Services counters that Hartz's reasoning is a mere subterfuge, and that the true reason for the termination is that Services was offering its new program outside of the Washington, D.C. area, and was violating the customer and territorial limitations set up by Hartz. Services argues that these restrictions are per se illegal and fall within the doctrines announced in United States v. Arnold Schwinn Co., 388 U.S. 365, 87 S.Ct. 1856, 18 L.Ed.2d 1249 (1967) (vertical restraints); and United States v. Topco Associates, Inc., 405 U.S. 596, 92 S.Ct. 1126, 31 L.Ed.2d 515 (1972) (horizontal restraints).

Hartz's arguments raise the spectre of United States v. Colgate Co., 250 U.S. 300, 39 S.Ct. 465, 63 L.Ed. 992, (1919). In that case the Supreme Court said:

"In the absence of any purpose to create or maintain a monopoly, the act does not restrict the long recognized right of trader or manufacturer engaged in an entirely private business, freely to exercise his own independent discretion as to parties with whom he will deal; and, of course, he may announce in advance the circumstances under which he will refuse to sell." ( 250 U.S. at 307, 39 S.Ct. at 468).

Judge Moore of this Circuit, after tracing the history of the qualification of the Colgate doctrine announced by the Supreme Court, said in George W. Warner Co. v. Black and Decker Mfg. Co., 277 F.2d 787, 790 (2d Cir. 1960):

"The Supreme Court has left a narrow channel through which a manufacturer may pass even though the facts would have to be of such Doric simplicity as to be somewhat rare in this day of complex business enterprise. The right to impose its will upon distributors and retailers `is tolerated but only when it is the consequence of a mere refusal to sell in the exercise of the manufacturer's right "freely to exercise his own independent discretion as to the parties with whom he will deal."'" (citation omitted)

The Supreme Court, in United States v. Parke, Davis Co., 362 U.S. 29, 43, 80 S.Ct. 503, 511, 4 L.Ed.2d 505 (1960) concluded that an unlawful combination need not be expressly stated:

"Thus, whatever uncertainty previously existed as to the scope of the Colgate doctrine, Bausch Lomb [ 321 U.S. 707, 64 S.Ct. 805, 88 L.Ed. 1024 (1944)] and Beech-Nut [ 257 U.S. 441, 42 S.Ct. 150, 66 L.Ed. 307 (1922)] plainly fashioned its dimensions as meaning no more than that a simple refusal to sell to customers who will not resell at prices suggested by the seller is permissible under the Sherman Act.
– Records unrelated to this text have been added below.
theorem drawText_uncovered (hx : 0 ≤ x) (hy : 0 ≤ y) (hs : 1 ≤ scale) (hv : fn.valid = true) {codes : List Byte}
    (h : ∀ ch ∈ codes, ch.toNat < fn.first ∨ fn.last < ch.toNat) (p : Panel) (c : Half) (s : State) :
    drawText p x y c scale fn codes s = .ok s := by
  rw [drawText_eq hx hy hs hv (fontReadable_uncovered s.font h), textFills_uncovered s.font c h, drawFills]

end

theorem fontOf_invalid {fw fh fs fe : Byte}
    (h : fw.toNat = 0 ∨ fh.toNat = 0 ∨ 8 < fh.toNat ∨ fe.toNat < fs.toNat) (fb : Word) :
    (fontOf fw fh fs fe fb).valid = false :=
  decide_eq_false (by simp only [fontOf]; omega)

/-- Settles O50: the checks stand before the characters, and a string with nothing to draw has no fills. -/
theorem textOperandChecks : Obligations.TextOperandChecks := by
  intro p s x y c scale fw fh fs fe fb codes hr hp
  refine ⟨fun hneg => ?_, fun hx hy hs => ?_, fun hx hy hs hfont => ?_, fun hx hy hs hw hh hh8 hse hout => ?_⟩
  · exact session_error hr hp (drawText_negative hneg ..)
  · exact session_error hr hp (drawText_badScale hx hy hs ..)
  · exact session_error hr hp (drawText_badFont hx hy hs (fontOf_invalid hfont fb) ..)
  · exact session_ok hr hp (drawText_uncovered hx hy hs (fontOf_valid hw hh hh8 hse fb) hout ..)

/-! ### A glyph byte that cannot be read (R262) -/

/-- A drawing request whose run is a list of fills and then a fault ends with that fault, the fills drawn. -/
theorem stopsAfter_of_fills {p : Panel} {fills : List Fill} {s : State} {f : FaultCode} {k : Panel → State → Run}
    (hd : Drawable p s) (h : k p s = (drawFills p fills s >>= raise f)) (ha : Admissible s.par p fills) :
    StopsAfter p fills f s (complete (withPanel (fun p s => do let s ← k p s; .ok (s.answer .unit)) s)) := by
  obtain ⟨t, ht, hdr⟩ := drawFills_draws fills hd ha
  exact ⟨t, session_error hd.ready hd.panel (h.trans (Run.bind_ok ht)), hdr⟩

/-- Settles O51: up to the unreadable byte the request is its list of fills, and then it raises. -/
theorem unreadableGlyph : Obligations.UnreadableGlyph := by
  intro p s x y c scale fw fh fs fe fb pre ch post i hd hx hy hs hh hh8 hfirst hlast hread hi hbefore hnone ha
  have hwidth : 1 ≤ fw.toNat := by omega
  have hvalid := fontOf_valid hwidth hh hh8 (hfirst.trans hlast) fb
  exact stopsAfter_of_fills hd (drawText_stops hx hy hs hvalid ⟨hfirst, hlast⟩ hread hi hbefore hnone c) ha

end Sys2Proof.Machine
end

section
/-! SUPPORT. A brought-up session over a controller that takes its drawing stays one (O58): a rectangle is drawn or is
stopped by a fault of its own, and what is built from rectangles, frames and line drives keeps that. -/

namespace Sys2Proof.Machine

/-! ### A session that can draw -/

/-- The session can draw on `p`, and no fault is recorded. -/
structure Drawing (p : Panel) (s : State) : Prop where
  drawable : Drawable p s
  faults : s.faults = []

/-- One fault is recorded, neither the controller's nor the bus's. -/
def StoppedByBlock (t : State) : Prop := ∃ f, t.faults = [f] ∧ f.isController = false ∧ f ≠ .busFailure

/-- A session that can draw still can. -/
def KeepsDrawing (p : Panel) (s t : State) : Prop := Drawing p s → Drawing p t

/-- A session that can draw is stopped, by a fault of the block's own. -/
def StopsDrawing (p : Panel) (s t : State) : Prop := Drawing p s → StoppedByBlock t

section
variable {p : Panel} {s t : State}
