-- ==== Sys2Proof/Machine/Alu.lean ====
section
/-! DEFINITION. The ALU: `add`, `mult`, `mod`, `and`, `or`, `not` (45_alu.md). Sums and products are
formed on naturals and reduced at the end (00_scope.md R8). -/

namespace Sys2Proof.Machine

/-- `(op1 + op2) mod 32768` (45_alu.md R180). -/
def aluAdd (a b : Word) : Word := BitVec.ofNat 16 ((a.toNat + b.toNat) % 32768)

/-- `(op1 * op2) mod 32768` (45_alu.md R181). -/
def aluMult (a b : Word) : Word := BitVec.ofNat 16 ((a.toNat * b.toNat) % 32768)

/-- `op1 mod op2`, unsigned and not reduced further; DivisionByZero when `op2 = 0` (45_alu.md R182,
decision D5; log 12). -/
def aluMod (a b : Word) : Except FailureKind Word :=
  if b = 0 then .error .divisionByZero else .ok (BitVec.ofNat 16 (a.toNat % b.toNat))

/-- `op1 & op2` on 16 bits (45_alu.md R183). -/
def aluAnd (a b : Word) : Word := a &&& b

/-- The 16-bit bitwise OR of `op1` and `op2` (45_alu.md R184). -/
def aluOr (a b : Word) : Word := a ||| b

/-- `(~op1) & 0x7FFF` (45_alu.md R185). -/
def aluNot (a : Word) : Word := ~~~a &&& 0x7FFF

/-- `add reg, op1, op2` (45_alu.md R180). -/
def execAdd (d : Reg) (a b : Operand) (s : State) : Host.Outcome State Fault Refusal :=
  .next ((s.advance (Instr.add d a b).len).setReg d (aluAdd (s.value a) (s.value b)))

/-- `mult reg, op1, op2` (45_alu.md R181). -/
def execMult (d : Reg) (a b : Operand) (s : State) : Host.Outcome State Fault Refusal :=
  .next ((s.advance (Instr.mult d a b).len).setReg d (aluMult (s.value a) (s.value b)))

/-- `mod reg, op1, op2` (45_alu.md R182). -/
def execMod (d : Reg) (a b : Operand) (s : State) : Host.Outcome State Fault Refusal :=
  handled (s.advance (Instr.mod d a b).len)
    ((aluMod (s.value a) (s.value b)).map ((s.advance (Instr.mod d a b).len).setReg d))

/-- `and reg, op1, op2` (45_alu.md R183). -/
def execAnd (d : Reg) (a b : Operand) (s : State) : Host.Outcome State Fault Refusal :=
  .next ((s.advance (Instr.and d a b).len).setReg d (aluAnd (s.value a) (s.value b)))

/-- `or reg, op1, op2` (45_alu.md R184). -/
def execOr (d : Reg) (a b : Operand) (s : State) : Host.Outcome State Fault Refusal :=
  .next ((s.advance (Instr.or d a b).len).setReg d (aluOr (s.value a) (s.value b)))

/-- `not reg, op1` (45_alu.md R185). -/
def execNot (d : Reg) (a : Operand) (s : State) : Host.Outcome State Fault Refusal :=
  .next ((s.advance (Instr.not d a).len).setReg d (aluNot (s.value a)))

end Sys2Proof.Machine
end

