-- ==== Sys2Proof/Machine/Io.lean ====
section
/-! DEFINITION. Character I/O: `out`, `in` (48_io.md). -/

namespace Sys2Proof.Machine

/-- `out char` (48_io.md R220): the low byte is sent. -/
def execOut (c : Operand) (s : State) : Host.Outcome State Fault Refusal :=
  .next ((s.advance (Instr.out c).len).send (lowByte (s.value c)))

/-- `in reg` (48_io.md R223). While the host has not answered, the cycle does not complete (R222): the
state stays as it was, and the next step asks again (DESIGN CHOICE, log 5). -/
def execIn (d : Reg) (s : State) : Host.Outcome State Fault Refusal :=
  match (s.advance (Instr.inp d).len).nextByte with
  | .byte b t => .next (t.setReg d (zext16 b))
  | .unavailable t => .next (t.fail .inputUnavailable)
  | .waiting => .next s

end Sys2Proof.Machine
end

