-- ==== Sys2Proof/Machine/Step.lean ====
section
/-! DEFINITION. One step: one cycle of the execution state machine (40_execution_cycle.md R121, R127,
70_reset_and_hazards.md R275). -/

namespace Sys2Proof.Machine

/-- `Step` (40_execution_cycle.md R127): decode, then run the instruction. A decode failure is taken
with `ip` at the failing instruction (R124). There is no step from Halted (R120). -/
def step (s : State) : Host.Outcome State Fault Refusal :=
  match s.run with
  | .halted _ => .fault .halted
  | .running =>
    match s.decodeNext with
    | .error k => .next (s.fail k)
    | .ok i => exec i s

/-- `s` with the instruction whose low `nbits` bits are `w` (the bits above 0) in the decode window at
`ip`. It stands for LOAD of a program (70_reset_and_hazards.md R270): MEM_LEN grows to hold the
window, and the machine is Running (log 2, log 26). -/
def State.withFetchWord (s : State) (nbits w : Nat) : State :=
  s.placeWindow (wordsOfBytes (bytesOfNat 8 (w % 2 ^ nbits)))

end Sys2Proof.Machine
end

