-- ==== Sys2Proof/Tests/Slice0.lean ====
section
/-! SUPPORT. The model's own tests: ill-formed terms are refused; words written out from
30_encoding.md R81, R84 and R86 decode to what they stand for; single steps give the results of
95_test_vectors.md (the vector's number stands in the name or comment); and a witness for the
hypotheses of every statement that has some, at the ends of its ranges. -/

namespace Sys2Proof.Tests

open Sys2Proof Sys2Proof.Machine

/-! ### Helpers -/

/-- A Running state with registers 0, everything empty, `ip` 0 and the memory `ws`. -/
def img (ws : List Word) : State :=
  { State.reset with memLen := ws.length, mem := writeWords [] 0 ws }

/-- `s` with `x[r] = v`. -/
def withReg (s : State) (r : Reg) (v : Word) : State := { s with regs := s.regs.set r v }

/-- The outcome is a next state that meets `p`. -/
def nextIs (o : Host.Outcome State Fault Refusal) (p : State → Bool) : Bool :=
  match o with
  | .next t => p t
  | _ => false

/-- `s` failed with kind `k` with `ip` at `ip`, registers, memory and stack as in `s0`. -/
def failedAs (s0 : State) (k : FailureKind) (ip : Nat) (s : State) : Bool :=
  decide (s.run = .halted (.failure k) ∧ s.ip = ip ∧ s.regs = s0.regs ∧ s.mem = s0.mem ∧ s.stack = s0.stack)

/-! ### Well-formedness refuses what no operand word can name (R86) -/

/-- The least word that is no literal. -/
def badOp : Operand := .lit 32768

theorem test_wf_literal_bound : (Operand.lit 32767).wf = true ∧ badOp.wf = false ∧ (Operand.reg 7).wf = true := by
  decide
/-- The opcode map of decision D1 but for `halt` and `noop`, whose numbers are exchanged. -/
def swapped : OpcodeMap := (defaultOpcodes.set 0 21).set 21 0

/-- The default parameters with the map `swapped`. -/
def swappedConfig : Config := { Config.default with opcodes := swapped }

theorem test_wf_opcode_map :
    Config.default.wf = true ∧ swappedConfig.wf = true ∧
    ({ Config.default with opcodes := defaultOpcodes.set 20 21 } : Config).wf = false := by decide
theorem test_wf_refuses_one_operand :
    (Instr.set 0 badOp).wf = false ∧ (Instr.not 0 badOp).wf = false ∧ (Instr.rmem 0 badOp).wf = false ∧
    (Instr.push badOp).wf = false ∧ (Instr.jmp badOp).wf = false ∧ (Instr.call badOp).wf = false ∧
    (Instr.out badOp).wf = false := by decide
theorem test_wf_refuses_first_operand :
    (Instr.jt badOp (.lit 0)).wf = false ∧ (Instr.jf badOp (.lit 0)).wf = false ∧
    (Instr.wmem badOp (.lit 0)).wf = false ∧ (Instr.eq 0 badOp (.lit 0)).wf = false ∧
    (Instr.gt 0 badOp (.lit 0)).wf = false ∧ (Instr.add 0 badOp (.lit 0)).wf = false ∧
    (Instr.mult 0 badOp (.lit 0)).wf = false ∧ (Instr.mod 0 badOp (.lit 0)).wf = false ∧
    (Instr.and 0 badOp (.lit 0)).wf = false ∧ (Instr.or 0 badOp (.lit 0)).wf = false := by decide
theorem test_wf_refuses_second_operand :
    (Instr.jt (.lit 0) badOp).wf = false ∧ (Instr.jf (.lit 0) badOp).wf = false ∧
    (Instr.wmem (.lit 0) badOp).wf = false ∧ (Instr.eq 0 (.lit 0) badOp).wf = false ∧
    (Instr.gt 0 (.lit 0) badOp).wf = false ∧ (Instr.add 0 (.lit 0) badOp).wf = false ∧
    (Instr.mult 0 (.lit 0) badOp).wf = false ∧ (Instr.mod 0 (.lit 0) badOp).wf = false ∧
    (Instr.and 0 (.lit 0) badOp).wf = false ∧ (Instr.or 0 (.lit 0) badOp).wf = false := by decide

/-! ### Every constructor's decoding, from words in hexadecimal, the first word lowest (R81, R84) -/

theorem test_decode_halt : decodeTableWord 16 0x0000 = some .halt := by decide
theorem test_decode_set : decodeTableWord 48 0x0005_8000_0001 = some (.set 0 (.lit 5)) := by decide
theorem test_decode_push : decodeTableWord 32 0x8003_0002 = some (.push (.reg 3)) := by decide
theorem test_decode_pop : decodeTableWord 32 0x8001_0003 = some (.pop 1) := by decide
theorem test_decode_eq :
    decodeTableWord 64 0x000a_8000_8001_0004 = some (.eq 1 (.reg 0) (.lit 10)) := by decide
theorem test_decode_gt :
    decodeTableWord 64 0x0003_7fff_8007_0005 = some (.gt 7 (.lit 32767) (.lit 3)) := by decide
theorem test_decode_jmp : decodeTableWord 32 0x000a_0006 = some (.jmp (.lit 10)) := by decide
theorem test_decode_jt : decodeTableWord 48 0x0064_8002_0007 = some (.jt (.reg 2) (.lit 100)) := by decide
theorem test_decode_jf : decodeTableWord 48 0x8004_0000_0008 = some (.jf (.lit 0) (.reg 4)) := by decide
theorem test_decode_add :
    decodeTableWord 64 0x7fff_8001_8001_0009 = some (.add 1 (.reg 1) (.lit 32767)) := by decide
theorem test_decode_mult :
    decodeTableWord 64 0x00c8_012c_8000_000a = some (.mult 0 (.lit 300) (.lit 200)) := by decide
theorem test_decode_mod :
    decodeTableWord 64 0x0003_000a_8003_000b = some (.mod 3 (.lit 10) (.lit 3)) := by decide
theorem test_decode_and :
    decodeTableWord 64 0x7fff_8000_8000_000c = some (.and 0 (.reg 0) (.lit 32767)) := by decide
theorem test_decode_or :
    decodeTableWord 64 0x8006_8005_8002_000d = some (.or 2 (.reg 5) (.reg 6)) := by decide
theorem test_decode_not : decodeTableWord 48 0x0000_8001_000e = some (.not 1 (.lit 0)) := by decide
theorem test_decode_rmem : decodeTableWord 48 0x0014_8002_000f = some (.rmem 2 (.lit 20)) := by decide
theorem test_decode_wmem : decodeTableWord 48 0x8001_0005_0010 = some (.wmem (.lit 5) (.reg 1)) := by decide
theorem test_decode_call : decodeTableWord 32 0x000a_0011 = some (.call (.lit 10)) := by decide
theorem test_decode_ret : decodeTableWord 16 0x0012 = some .ret := by decide
theorem test_decode_out : decodeTableWord 32 0x0041_0013 = some (.out (.lit 65)) := by decide
theorem test_decode_in : decodeTableWord 32 0x8000_0014 = some (.inp 0) := by decide
theorem test_decode_noop : decodeTableWord 16 0x0015 = some .noop := by decide

/-- U4: under another opcode map another number selects the opcode, and words the map does not list are
unknown. -/
theorem test_decode_under_another_opcode_map :
    (decodeWords swappedConfig [21, 0, 0, 0]).toOption = some .halt ∧
    (decodeWords swappedConfig [0, 0, 0, 0]).toOption = some .noop ∧
    (decodeWords swappedConfig [19, 7, 0, 0]).toOption = some (.out (.lit 7)) ∧
    (decodeWords { Config.default with opcodes := defaultOpcodes.set 18 40000 } [18, 0, 0, 0]).toOption = none ∧
    (decodeWords { Config.default with opcodes := defaultOpcodes.set 18 40000 } [40000, 0, 0, 0]).toOption =
      some .ret := by decide
/-- R88: operand words of zeros are no destination, so these rows' opcode words alone are no
instruction (log 25). -/
theorem test_decode_zero_operands_refused :
    (decodeTableWord 16 1, decodeTableWord 16 3, decodeTableWord 16 9, decodeTableWord 16 20) =
      (none, none, none, none) := by decide
/-- The first word's low byte comes first in memory (20_memory.md R57). -/
theorem test_byte_order : wordsOfBytes [0x34, 0x12, 0x00, 0x80] = [0x1234, 0x8000] := by decide
theorem test_fetch_word_runs_next :
    nextIs (step (State.reset.withFetchWord 64 0x7fff_8001_8001_0009))
      (fun t => decide (t.reg 1 = 32767 ∧ t.ip = 4 ∧ t.run = .running)) = true := by decide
In other words, an unlawful combination is not just such as arises from a price maintenance agreement, express or implied; such a combination is also organized if the producer secures adherence to his suggested prices by means which go beyond his mere declination to sell to a customer who will not observe his announced policy." (emphasis in original).
See also Justice Harlan's dissenting opinion. Id. at 51, 80 S.Ct. 503.

While this court cannot say upon the evidence adduced under the exigent circumstances of a preliminary injunction hearing that Services has a clear likelihood of success upon a plenary trial of this action it is of the opinion that sufficient serious questions of law and fact have been raised on the merits making them fair ground for litigation.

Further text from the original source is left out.